Bases: expan.core.util.JsonSerializable

This class holds the results of a single statistical test.

Parameters:	test (StatisticalTest) – information about the statistical test result (CombinedTestStatistics) – result of this statistical test

expan.core.statistical_test module¶

class expan.core.statistical_test.CorrectionMethod¶

Bases: enum.Enum

Correction methods.

BH = 3¶

BONFERRONI = 2¶

NONE = 1¶

class expan.core.statistical_test.DerivedKPI(name, numerator, denominator)¶

Bases: expan.core.statistical_test.KPI

This class represents a derived KPI which is a ratio of two columns. Names of the the two columns are passed as numerator and denominator.

Parameters:	name (str) – name of the kpi numerator (str) – the numerator for the derived KPI denominator (str) – the denominator for the derived KPI

make_derived_kpi(data)¶: Create the derived kpi column if it is not yet created.

class expan.core.statistical_test.FeatureFilter(column_name, column_value)¶

Bases: expan.core.util.JsonSerializable

This class represents a filter, restricting a DataFrame to rows with column_value in column_name.

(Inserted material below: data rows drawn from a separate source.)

-- ==== Sys2Proof/Machine/Commit.lean ====
section
/-!
DEFINITION. The commit line (R214 to R218, R241 to R246, R459): arms, shadows, queued changes, flips that wait or time
out, and the marking of a stale protected layer.
-/
namespace Sys2Proof.Machine

/-! ### Shadows and arms (R242 to R246) -/

/-- Normal shadow values: HDn_VFP.NEXT, HDn_OUT.DITHER, HDn_OUT.BLANK. -/
def Chip.shadowOf (x : Chip) (h : Nat) : Nat × Nat × Nat := (x.get HDn_VFP_NEXT h, x.get HDn_OUT_DITHER h, x.get HDn_OUT_BLANK h)

/-- Window shadow values: XY0, XY1 and EXP of the four windows, then EN and CMP. -/
def Chip.winShadow (x : Chip) (h : Nat) : List Nat :=
  ((List.range 4).flatMap fun k =>
    [x.get HDn_CHKk_XY0_XY (h * 4 + k), x.get HDn_CHKk_XY1_XY (h * 4 + k), x.get HDn_CHKk_EXP_EXP (h * 4 + k)]) ++
  [x.get HDn_CHKCTL_EN h, x.get HDn_CHKCTL_CMP h]

/-- HDn_ARM is written 1: the shadow values as they stand are what the commit applies (R244). -/
def hdArm (h : Nat) (x : Chip) : Chip :=
  if x.on HDn_ARM_ARM h then x else (x.flag HDn_ARM_ARM true h).setHead h fun s => { s with armed := x.shadowOf h }

/-- HDn_SARM is written 1. -/
def hdSarm (h : Nat) (x : Chip) : Chip :=
  if x.on HDn_SARM_ARM h then x else (x.flag HDn_SARM_ARM true h).setHead h fun s => { s with sarmed := x.winShadow h }

/-- The line of the frame at which the head commits. -/
def Chip.commitAt (x : Chip) (h : Nat) : Nat :=
  if x.get HDn_COMMIT_LINE h = 0xFFFF then x.get HDn_VTIME0_VACTIVE h else x.get HDn_COMMIT_LINE h

/-- VRR_PORCH_SET takes its turn: NEXT is written, the arm raised, and the command answered (R246, R258). -/
def Chip.porchGo (x : Chip) (h v : Nat) (c : Call) : Chip :=
  (hdArm h (x.set HDn_VFP_NEXT v h)).deferred opVrrPorchSet c [x.get HDn_COMMIT_SEQ_SEQ h]

/-- The normal arm is taken: the front porch, clamped, applies at the next line VACTIVE. -/
def Chip.takeArm (x : Chip) (h : Nat) : Chip :=
  let a := (x.head h).armed
  let p := clampN a.1 (x.get HDn_VRR_VFP_MIN h) (x.get HDn_VRR_VFP_MAX h)
  let y := (x.flag HDn_ARM_ARM false h).setHead h fun s => { s with out := a.2 }
  if x.commitAt h ≤ x.get HDn_VTIME0_VACTIVE h then y.set HDn_VFP_ACT p h
  else y.setHead h fun s => { s with porchNext := some p }

/-- The first VRR_PORCH_SET that waited for the arm just taken has its turn (R246). -/
def Chip.porchTurn (x : Chip) (h : Nat) : Chip :=
  match (x.head h).porch with
  | [] => x
  | w :: r => (x.setHead h fun s => { s with porch := r }).porchGo h w.1 w.2

/-- The secure arm is taken; where that changes a window setting, the next frame is not compared (R252). -/
def Chip.takeSarm (x : Chip) (h : Nat) : Chip :=
  (x.flag HDn_SARM_ARM false h).setHead h fun s =>
    { s with windows := s.sarmed, noCompare := s.noCompare || decide (s.windows.rightpad 14 0 ≠ s.sarmed) }

/-! ### Changes at a commit line (R214 to R218) -/

/-- A commit line under way: the blocks, whether a change applied, units that took their flip, units that wait, and
change numbers counted as deferred. -/
structure Line where
  /-- The blocks. -/
  x : Chip
  /-- A change applied. -/
  applied : Bool
  /-- Units that took their one flip. -/
  flipped : List Nat
  /-- Units that wait for the next line. -/
  stop : List Nat
  /-- Deferred change numbers. -/
  deferred : List Nat

/-- Changes apply together; a flip or group raises source 160 once and reports FLIP_DONE where asked (R217, R232). A
LAYER_REMOVE drops the flips queued behind it, up to the next LAYER_SET, with reason 3 (R218). -/
def Line.apply (w : Line) (seq : Nat) (cs : List Change) : Line :=
  let y := cs.foldl (fun (y : Chip) c =>
    let y := y.applyChange seq c
    match c.kind, c.unit with
    | .layerRemove, some u =>
      ((y.unitQueue u).takeWhile fun d => match d.kind with
        | .layerSet _ => false
        | _ => true).foldl (fun (z : Chip) d => if d.isFlip then z.dropChange 3 d else z) y
    | _, _ => y) w.x
  let y := match cs with
    | c :: _ =>
      if c.isFlip then
        let z := y.raise 160
        if c.notice && c.fn ≤ 64 then
          z.notice c.fn 0x4800 [c.num, c.unit.getD 0, seq, z.get TB_SEC_SEC, z.get TB_TICK_TICK] else z
      else y
    | [] => y
  { w with x := y, applied := true, flipped := w.flipped ++ (if cs.any Change.isFlip then cs.filterMap (·.unit) else []) }

/-- A flip or group that waits: counted and raised once (R215). Assumption log, row 48. -/
def Line.defer (w : Line) (cs : List Change) : Line :=
  match cs with
  | [] => w
  | c :: _ =>
    let w := { w with stop := w.stop ++ cs.filterMap (·.unit) }
    if w.deferred.contains c.num then w
    else { w with x := (w.x.sat CP_HEADn_DEFER_COUNT c.head).raise 161, deferred := w.deferred ++ [c.num] }

/-- One look at a unit's oldest change; the flag says that something applied. -/
def Line.visit (w : Line) (seq : Nat) (late : List Nat) (u : Nat) : Line × Bool :=
  match w.x.unitQueue u with
  | [] => (w, false)
  | c :: _ =>
    if w.stop.contains u then (w, false)
    else if late.contains c.num then ({ w with stop := w.stop ++ [u] }, false)
    else if !c.isFlip then (w.apply seq [c], true)
    else if w.flipped.contains u then ({ w with stop := w.stop ++ [u] }, false)
    else
      let ms := w.x.members c
      let oldest := ms.all fun d => match d.unit with
        | some v => (w.x.unitQueue v).head? = some d && !w.flipped.contains v
        | none => false
      if !oldest then (w, false)
      else if ms.all w.x.flipReady then (w.apply seq ms, true)
      else (w.defer ms, false)

/-- The groups at the front of a unit's queue that have not applied are deferred, each as one (R215). -/
def Line.deferGroups (w : Line) (late us : List Nat) : Line :=
  us.foldl (fun (w : Line) u => match w.x.unitQueue u with
    | c :: _ => if c.isFlip && (c.group && !late.contains c.num) then w.defer (w.x.members c) else w
    | [] => w) w

/-- The units are examined until nothing more applies (R215). Assumption log, row 47. -/
def Line.walk (w : Line) (seq : Nat) (late us : List Nat) (fuel : Nat) : Line :=
  match fuel with
  | 0 => w
  | k + 1 =>
    let r := us.foldl (fun (a : Line × Bool) u =>
      let v := a.1.visit seq late u
      (v.1, a.2 || v.2)) (w, false)
    if r.2 then r.1.walk seq late us k else r.1.deferGroups late us

/-- CP_FLIP_TMO, 0 taken as 1. -/
def Chip.flipTmo (x : Chip) : Nat := max 1 (x.get CP_FLIP_TMO_FRAMES)

/-- The flip to drop next: timed out, and nearest the front of its unit's queue (R218). Assumption log, row 55. -/
def Chip.timedOut (x : Chip) (us : List Nat) : Option Change :=
  ((List.range 4).findSome? fun i => us.findSome? fun u => match (x.unitQueue u)[i]? with
    | some c => if c.isFlip && decide (x.flipTmo ≤ c.count) then some c else none
    | none => none)

/-- Flips that timed out are dropped one at a time, and the next changes of their units examined (R218). Assumption
log, row 55. -/
def Line.expire (w : Line) (seq : Nat) (late us : List Nat) (fuel : Nat) : Line :=
  match fuel with
  | 0 => w
  | k + 1 =>
    match w.x.timedOut us with
    | none => w
    | some c => (({ w with x := w.x.dropChange 1 c, stop := [] }).walk seq late us (w.x.cp.changes.length + 1)).expire seq late us k

/-- A flip names an orphaned fence (R93). -/
def Chip.orphanFlip (x : Chip) (c : Change) : Bool :=
  match c.kind with
  | .flip _ (some f) => x.fenceOrphan f.1
  | _ => false

/-- The queued changes of a head at a commit line: orphaned flips drop, the head's own changes apply, the units are
examined, and what has waited too long is dropped. -/
def Chip.commitChanges (x : Chip) (h seq : Nat) (late : List Nat) : Line :=
  let us := x.headUnits h
  let y := (x.cp.changes.filter fun c => c.head = h && x.orphanFlip c).foldl (fun (y : Chip) c => y.dropChange 4 c) x
  let own := (y.cp.changes.filter fun c => c.head = h && c.unit.isNone).takeWhile fun c => !late.contains c.num
  let w := own.foldl (fun (w : Line) c => w.apply seq [c]) ⟨y, false, [], [], []⟩
  let fuel := x.cp.changes.length + 1
  let w := w.walk seq late us fuel
  let cs := w.x.cp.changes.map fun c =>
    if c.head = h && (c.isFlip && !late.contains c.num) then { c with count := c.count + 1 } else c
  (({ w with x := { w.x with cp := { w.x.cp with changes := cs } } }).expire seq late us fuel)

/-- Held layers whose hold has passed are removed (R94). Assumption log, row 55. -/
def Chip.dropExpired (x : Chip) (h : Nat) : Chip :=
  (x.headUnits h).foldl (fun (y : Chip) u => match y.layer u with
    | some l => if l.expired && y.on CP_Ln_STAT_HELD u then ((y.dropLayer u).updFetch h).updProt h else y
    | none => y) x

/-- The protected layer becomes stale where its time has come (R459). -/
def Chip.markStale (x : Chip) (h : Nat) : Chip :=
  match (x.protUnit h).bind x.layer, x.sw.staleFrom with
  | some _, some t => if !x.secUp && decide (t ≤ x.up) then x.setStale h true else x
  | _, _ => x

/-- A changed forward decision applies (R136). -/
def Chip.applyForward (x : Chip) (h : Nat) : Chip :=
  let b := bitAt x.hb.fwdNext h
  if x.bit HB_FWD_STAT_HEAD h = b then x
  else ((x.setBit HB_FWD_STAT_HEAD h b).flag CP_HEADn_STAT_FWD b h).raise 73

/-- The composer's arm stays raised while a change of the head is queued (R214). -/
def Chip.updArm (x : Chip) (h : Nat) : Chip :=
  let b := x.cp.changes.any fun c => c.head = h
  { x with cp := { x.cp with arms := (x.cp.arms.filter fun a => a != h) ++ (if b then [h] else []) } }

/-- The head counts lines: Starting, Running or Stopping. Assumption log, row 52. -/
def Chip.scanning (x : Chip) (h : Nat) : Bool := [1, 2, 3].contains (x.get HDn_STAT_STATE h)

/-- The lines of a selective update (R249): those whose committed key differs from the key of the line last sent, rounded
out to whole multiples of 4 lines, or of SLICE_H with DSC on. -/
def Chip.updateLines (x : Chip) (h : Nat) (v : Scene) : List Nat :=
  let sent := (x.head h).sent
  let lines := List.range (x.get HDn_VTIME0_VACTIVE h)
  let step := if x.on HDn_DSC_EN h then max 1 (x.get HDn_DSC_SLICE_H h) else 4
  let blocks := ((lines.filter fun n => !sent.any fun p => p.1 = n && p.2 = x.keyOf h n v).map (· / step)).dedup
  lines.filter fun n => blocks.contains (n / step)

/-- The inputs of the next frame's lines are fixed (R222); in self-refresh, a commit that applied something calls for a
selective update (R249). -/
def Chip.fixFrame (x : Chip) (h : Nat) (applied : Bool) : Chip :=
  let v := x.view h
  let up := if applied && x.get HDn_STAT_SR h = 2 then x.updateLines h v else []
  x.setHead h fun s => { s with committed := true, next := { scene := v, update := up, blank := s.out.2 = 1 } }

/-- COMMIT_LINE of a head; `late` lists the arms that reach it after the sample (R243). -/
def commitLine (h : Nat) (late : LateArms) (mem : List Host.Cell) (x : Chip) : Chip :=
  if !x.scanning h then x
  else
    let y := (((x.forwardCompose mem h).raise (192 + 4 * h)).set HDn_SCANPOS_LINE (x.commitAt h) h).set HDn_SCANPOS_PIXEL 0 h
    let y := y.dropExpired h
    let arm := y.on HDn_ARM_ARM h && !late.normal
    let sarm := y.on HDn_SARM_ARM h && !late.secure
    let y := y.onlyIf arm (·.takeArm h)
    let y := y.onlyIf sarm (·.takeSarm h)
    let seq := (y.get HDn_COMMIT_SEQ_SEQ h + 1) % 2 ^ 32
    let w := y.commitChanges h seq (late.changes.map (·.toNat))
    let y := (w.x.updArm h).updFetch h
    let y := if arm || (sarm || w.applied) then
        (y.set HDn_COMMIT_SEQ_SEQ seq h).set HDn_COMMIT_FRAME_FRAME (y.get HDn_FRAME_FRAME h + 1) h
      else y
    let y := (y.onlyIf arm (·.porchTurn h)).raiseIf (arm || sarm) (192 + 4 * h + 1)
    let y := ((y.applyForward h).remap fun e => y.shownOn e.idx = some h).markStale h
    ((y.queueWaiting mem h).fixFrame h w.applied).forwardCompose mem h

/-- FLIP_TIMEOUT: the head's flips that have failed at CP_FLIP_TMO commit lines are dropped, and the next change of
each unit is examined at the same commit line (R218). Assumption log, row 55. -/
def flipTimeout (h : Nat) (x : Chip) : Chip :=
  let done := x.get HDn_COMMIT_FRAME_FRAME h = (x.get HDn_FRAME_FRAME h + 1) % 2 ^ 32
  let seq := if done then x.get HDn_COMMIT_SEQ_SEQ h else (x.get HDn_COMMIT_SEQ_SEQ h + 1) % 2 ^ 32
  let w := (Line.mk x false [] [] []).expire seq [] (x.headUnits h) (x.cp.changes.length + 1)
  let y := (w.x.updArm h).updFetch h
  if w.applied then (y.set HDn_COMMIT_SEQ_SEQ seq h).set HDn_COMMIT_FRAME_FRAME (x.get HDn_FRAME_FRAME h + 1) h else y

/-- HD_ARM. -/
def execHdArm (head : Fin 16) (s : State) : Host.Outcome State Fault Refusal := s.onChip (hdArm head.val)
/-- HD_SARM. -/
def execHdSarm (head : Fin 16) (s : State) : Host.Outcome State Fault Refusal := s.onChip (hdSarm head.val)
/-- FLIP_TIMEOUT. -/
def execFlipTimeout (head : Fin 16) (s : State) : Host.Outcome State Fault Refusal := s.onChip (flipTimeout head.val)

end Sys2Proof.Machine
end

It can be used to specify subgroup conditions. :param column_name: name of the column to perform filter on :type column_name: str :param column_value: value of the column to perform filter on :type column_value: str

apply_to_data(data)¶

class expan.core.statistical_test.KPI(name)¶

Bases: expan.core.util.JsonSerializable

This class represents a basic kpi. :param name: name of the kpi :type name: str

class expan.core.statistical_test.StatisticalTest(data, kpi, features, variants)¶

Bases: expan.core.util.JsonSerializable

This class describes what has to be tested against what and represent a unit of statistical testing.

Parameters:	data (DataFrame) – data for statistical test kpi (KPI or its subclass) – the kpi to perform on features (list[FeatureFilter]) – list of features used for subgroups variants (Variants) – variant column name and their values

class expan.core.statistical_test.StatisticalTestSuite(tests, correction_method=<CorrectionMethod.NONE: 1>)¶

Bases: expan.core.util.JsonSerializable

This class consists of a number of tests plus choice of the correction method.

Parameters:	tests (list[StatisticalTest]) – list of statistical tests in the suite correction_method (CorrectionMethod) – method used for multiple testing correction

size¶

class expan.core.statistical_test.Variants(variant_column_name, control_name, treatment_name)¶

Bases: expan.core.util.JsonSerializable

This class represents information of variants.

Parameters:	variant_column_name (str) – name of the column that represents variant control_name (str) – value of the variant that represents control group treatment_name (str) – value of the variant that represents control group

get_variant(data, variant_name)¶

expan.core.statistics module¶

expan.core.statistics.bootstrap(x, y, func=<function _delta_mean>, nruns=10000, percentiles=[2.5, 97.5], min_observations=20, return_bootstraps=False, relative=False)¶

Bootstraps the Confidence Intervals for a particular function comparing two samples. NaNs are ignored (discarded before calculation).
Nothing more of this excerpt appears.